- INSTRUCTIONS TO FOLLOW
Within the entries below, the lines from the one with "FLD_TEMP_MAX | FLD_VCORE" through the one with "RED_RID | RED_WIN_CTRL" are to be set down exactly, both ends kept.

- PROVIDED RECORDS
-- ==== Sys2Proof/Machine/RegTable.lean ====
section
/-! DEFINITION. The register file of the module as data: every register of every block, its place in BAR0, its width,
its arrays and its fields with their access code, reset value and legal encodings (R9 to R23, R46, and the register maps
of each chapter). One row a register; the row's line in INVENTORY.md names the spec file. -/

namespace Sys2Proof.Machine

/-- The register blocks of the BAR0 map (01, BAR0 block map, R46); the CORE block is its six parts. -/
inductive Block where

  | MOD | RST | CLK | PWR | FLD | HBMC | BRIM | RED | STRM | SCALE | TRACT | HOST | MGMT | HLTH | EP | MX | VX | SP
  | FB | STP
  deriving DecidableEq, Repr

/-- First offset, distance between instances and number of instances of a block (01, R46). -/
def Block.place : Block → Nat × Nat × Nat
  | .MOD => (0x0, 0x100000, 1)
  | .RST => (0x100000, 0x100000, 1)
  | .CLK => (0x100000, 0x100000, 1)
  | .PWR => (0x200000, 0x200000, 1)
  | .FLD => (0x400000, 0x10000, 25)
  | .HBMC => (0x1000000, 0x10000, 24)
  | .BRIM => (0x2000000, 0x40000, 6)
  | .RED => (0x3000000, 0x100000, 1)
  | .STRM => (0x3100000, 0x100000, 1)
  | .SCALE => (0x3200000, 0x40, 3072)
  | .TRACT => (0x3400000, 0x10000, 16)
  | .HOST => (0x3800000, 0x400000, 1)
  | .MGMT => (0x3C00000, 0x200000, 1)
  | .HLTH => (0x3E00000, 0x200000, 1)
  | .EP => (0x4000000, 0x800, 18000)
  | .MX => (0x4000000, 0x800, 18000)
  | .VX => (0x4000000, 0x800, 18000)
  | .SP => (0x4000000, 0x800, 18000)
  | .FB => (0x4000000, 0x800, 18000)
  | .STP => (0x4000000, 0x800, 18000)

/-- The registers, by the names the spec gives them. An array of registers is one name with an index. -/
inductive RegId where
  | MOD_ID | MOD_PROFILE | MOD_CTRL | MOD_STATUS | MOD_SERIAL | MOD_MODULE_ID | MOD_STACK_MAP | MOD_SPARE_GEN
  | MOD_SPARES_LEFT | MOD_EVT_WR | MOD_EVT_RD | MOD_EVT_LOST | MOD_SPARE_SKIP | MOD_SPARE_FAIL | RST_PROFILE
  | RST_CTRL | RST_STATUS | RST_CMD | RST_CAUSE | RST_WDOG | RST_WDOG_KICK | RST_TRIM | RST_BOOT | RST_IMAGE_SVN
  | RST_IMAGE_BUILD | CLK_STATUS | CLK_BYPASS | CLK_SKIM | CLK_TB | CLK_WT | CLK_SKIMMED | PWR_PROFILE | PWR_CTRL
  | PWR_STATUS | PWR_PENV | PWR_GOV | PWR_INPUT | PWR_VIN | THERM_PARK_OFS | THERM_CFG | THERM_HOTTEST | PWR_WAKES
  | PWR_CAP_SAMPLES | THERM_TRIPS | FLD_PROFILE | FLD_CTRL | FLD_STATUS | FLD_TEMP | FLD_TEMP_MAX | FLD_VCORE
  | FLD_POWER | FLD_PARKS | HBMC_PROFILE | HBMC_CTRL | HBMC_STATUS | HBMC_ILV | HBMC_ILV_CUR | HBMC_SCRUB
  | HBMC_MAPOUT_THR | HBMC_TEMP | HBMC_CORRECTED | HBMC_UNCORRECTABLE | HBMC_POISON_RETURNED | HBMC_TIMEOUTS
  | HBMC_REFUSED | HBMC_EVICTIONS | HBMC_ERR_INFO | HBMC_ERR_ADDR | HBMC_CH_CE | HBMC_CH_UE | BRIM_PROFILE
  | BRIM_CTRL | BRIM_STATUS | BRIM_CFG | BRIM_PEER | BRIM_ARB | BRIM_ETH | BRIM_TIME | BRIM_TIME_OFS
  | BRIM_CLASS_PROF | BRIM_TAGS | BRIM_TX_BYTES | BRIM_RX_BYTES | BRIM_FEC_CORR | BRIM_FEC_UNCORR | BRIM_REPLAYS
  | BRIM_RETRAINS | BRIM_DEMOTED | BRIM_DROPS | BRIM_STALE | BRIM_TAG_TIMEOUTS | BRIM_FLOW | BRIM_ROUTE | RED_PROFILE
  | RED_CTRL | RED_STATUS | RED_VFY | RED_VFY_KEY | RED_STEP_TRACTS | RED_SYNC_ERR | RED_STEP_PERIOD | RED_STEP_NEXT
  | RED_STEP_COUNT | RED_STEP_LAST | RED_SYNC_LAST | RED_STEP_OVERRUNS | RED_SYNC_EXTRA | RED_RACC_SENT
  | RED_RACC_RETURNED | RED_BAD_CONTRIBS | RED_VFY_COMPARED | RED_VFY_MISMATCHES | RED_RID | RED_WIN_CTRL
  | RED_WIN_STATUS | RED_WIN_DEADLINE | RED_WIN_K | RED_WIN_BASE | RED_WIN_OUT | RED_WIN_CNT | RED_WIN_VBASE
  | RED_WIN_SIZE | RED_WIN_EXPECT | RED_WIN_NOTIFY | RED_WIN_APPLIED | RED_WIN_LATE | RED_WIN_SHORT | RED_WIN_EMPTY
  | STRM_PROFILE | STRM_RK_CTRL | STRM_RK_STATUS | STRM_RK_PERIOD | STRM_RK_CAP | STRM_RK_CASK_MID
  | STRM_RK_CASK_BASE | STRM_RK_HOST_BASE | STRM_RK_BANK_LEN | STRM_RK_MAP_BASE | STRM_RK_LAST_START | STRM_RK_DONE
  | STRM_RK_FAILED | STRM_RK_BYTES | STRM_RK_RBASE | STRM_RK_RLEN | STRM_GS_CTRL | STRM_GS_STATUS | STRM_GS_MARGIN
  | STRM_GS_DST | STRM_GS_LTAB | STRM_GS_NLAYERS | STRM_GS_LINES | STRM_GS_RETRIES | SCALE_CTRL | SCALE_STATE
  | SCALE_CUR_AMAX | SCALE_PROFILE | SCALE_SAT_COUNT | SCALE_NF_COUNT | SCALE_HIST_W | TRACT_PROFILE | TRACT_CTRL
  | TRACT_STATUS | TRACT_ORIGIN | TRACT_SIZE | TRACT_MODE | TRACT_ENTRY | TRACT_BAR_SLACK | TRACT_TAG_TIMEOUT
  | TRACT_BAR_TIMEOUT | TRACT_RERUN | TRACT_FAULT_INFO | TRACT_SEG | TRACT_SEG_BASE | TRACT_RERUNS | TRACT_AUDIT_RD
  | TRACT_AUDIT_WR | TRACT_SWAP_BASE | TRACT_CODE | TRACT_TWIN_BASE | TRACT_TWIN_LEN | HOST_PROFILE | HOST_CTRL
  | HOST_STATUS | HOST_BAR2_SEL | HOST_BAR4_SEL | HOST_DMA_ERRORS | HOST_IN_DROPPED | HOST_IN_GO | HOST_IN_REL
  | HOST_IN_LAST | HOST_IN_MARK | HOST_XLAT_BASE | HOST_XLAT_CTRL | MGMT_PROFILE | SEC_STATUS | SEC_SVN_FLOOR
  | SEC_ID_GEN | SEC_RWN_LEFT | SEC_DBG_NONCE | MON_CTRL | MON_MIN | MON_MAX | MON_COUNT | MON_SUM | MON_BIN
  | HLTH_PROFILE | HLTH_CTRL | HLTH_STATUS | HLTH_CFG | HLTH_HOLDOFF | HLTH_LOSS | HLTH_LOSS_AVG | HLTH_LOSS_CFG
  | HLTH_LOSS_N | HLTH_NF_ADD | HLTH_CORE_CFG | HLTH_CORE_FAIL | HLTH_NONFINITE | HLTH_SPIKES | HLTH_HYD_REQS
  | HLTH_SUBSTITUTIONS | HLTH_REPLACEMENTS | HLTH_WEIGHT_W | EP_PROFILE | EP_STATUS | EP_QUEUE | EP_INSTRUCTIONS
  | EP_WAIT_CCLK | EP_ARRIVE | MX_PROFILE | MX_CTRL | MX_STATUS | MX_CHECK | MX_SR_KEY | MX_SR_SEQ | MX_SAT_COUNT
  | MX_CHECK_MISMATCHES | MX_CHECK_SKIPS | MX_PASSES | MX_STALL_ACLK | MX_MISMATCH_INFO | MX_MISMATCH_D
  | MX_MISMATCH_A | VX_PROFILE | VX_CTRL | VX_STATUS | VX_VL | VX_RNG_KEY | VX_RNG_SEQ | VX_POS_Q | VX_POS_K
  | VX_POS_CFG | VX_DOC_COUNT | VX_SUM_KIND | VX_SUM | VX_SAT_COUNT | VX_EMPTY_ROWS | VX_INF_ROWS | VX_NAN_ROWS
  | VX_CHAINS | VX_STALL_ACLK | SP_PROFILE | SP_CTRL | SP_STATUS | SP_PLAN_LO | SP_PLAN_HI | SP_PLAN_CUR_LO
  | SP_PLAN_CUR_HI | SP_DET_INFO | SP_DETECTS | SP_BAD_ACCESSES | SP_BIST | SP_TAG_PROBE | FB_PROFILE | FB_CTRL
  | FB_STATUS | FB_MERGE | FB_INJECTED | FB_DELIVERED | FB_MERGED | FB_DROPPED | FB_LINK_RETRIES | FB_BOW_DROPS
  | FB_TGT | STP_PROFILE | STP_CTRL | STP_STATUS | STP_PF_CFG | STP_PF_BUF | STP_PF_MARGIN | STP_STAMP_SEL
  | STP_SAVE_BASE | STP_SAVE_LIMIT | STP_SAVE_TOP | STP_PF_PTR | STP_STAMP | STP_SAVED_BYTES | STP_GRIST_UNDERRUNS
  | STP_ACT_UNDERRUNS
  deriving DecidableEq, Repr

/-- Access codes (00, "Access codes"). -/
inductive Access where
  | RO | RW | WO | W1C | W1S | RWS | RWL | RWX | RWN
  deriving DecidableEq, Repr

/-- What a reset of the block does to a field: `none` gives it its Reset value (R20), `loaded` and `stored` mark the
Reset values "Loaded" and "Stored", which a reset leaves alone and start-up or Shefikan fills. -/
inductive Keep where
  | none | loaded | stored
  deriving DecidableEq, Repr

/-- One field: bits [hi:lo], access code, reset value, what reset does, and the closed ranges of values that are not
reserved (an empty list: every value). -/
structure FieldDef where
  hi : Nat
  lo : Nat
  acc : Access
  reset : Nat
  keep : Keep := .none
  legal : List (Nat × Nat) := []

/-- One register: its block, its offset in an instance of the block, whether it is 64 bits wide, whether it is a counter
(R9, R11, R13), whether only instance 0 of the block has it, its two array dimensions (count, distance) and its fields. -/
structure RegDef where
  blk : Block
  off : Nat
  wide : Bool := false
  counter : Bool := false
  only0 : Bool := false
  n1 : Nat := 1
  s1 : Nat := 0
  n2 : Nat := 1
  s2 : Nat := 0
  fields : List FieldDef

- ANSWER SECTION
  | PWR_CAP_SAMPLES | THERM_TRIPS | FLD_PROFILE | FLD_CTRL | FLD_STATUS | FLD_TEMP | FLD_TEMP_MAX | FLD_VCORE
  | FLD_POWER | FLD_PARKS | HBMC_PROFILE | HBMC_CTRL | HBMC_STATUS | HBMC_ILV | HBMC_ILV_CUR | HBMC_SCRUB
  | HBMC_MAPOUT_THR | HBMC_TEMP | HBMC_CORRECTED | HBMC_UNCORRECTABLE | HBMC_POISON_RETURNED | HBMC_TIMEOUTS
  | HBMC_REFUSED | HBMC_EVICTIONS | HBMC_ERR_INFO | HBMC_ERR_ADDR | HBMC_CH_CE | HBMC_CH_UE | BRIM_PROFILE
  | BRIM_CTRL | BRIM_STATUS | BRIM_CFG | BRIM_PEER | BRIM_ARB | BRIM_ETH | BRIM_TIME | BRIM_TIME_OFS
  | BRIM_CLASS_PROF | BRIM_TAGS | BRIM_TX_BYTES | BRIM_RX_BYTES | BRIM_FEC_CORR | BRIM_FEC_UNCORR | BRIM_REPLAYS
  | BRIM_RETRAINS | BRIM_DEMOTED | BRIM_DROPS | BRIM_STALE | BRIM_TAG_TIMEOUTS | BRIM_FLOW | BRIM_ROUTE | RED_PROFILE
  | RED_CTRL | RED_STATUS | RED_VFY | RED_VFY_KEY | RED_STEP_TRACTS | RED_SYNC_ERR | RED_STEP_PERIOD | RED_STEP_NEXT
  | RED_STEP_COUNT | RED_STEP_LAST | RED_SYNC_LAST | RED_STEP_OVERRUNS | RED_SYNC_EXTRA | RED_RACC_SENT
  | RED_RACC_RETURNED | RED_BAD_CONTRIBS | RED_VFY_COMPARED | RED_VFY_MISMATCHES | RED_RID | RED_WIN_CTRL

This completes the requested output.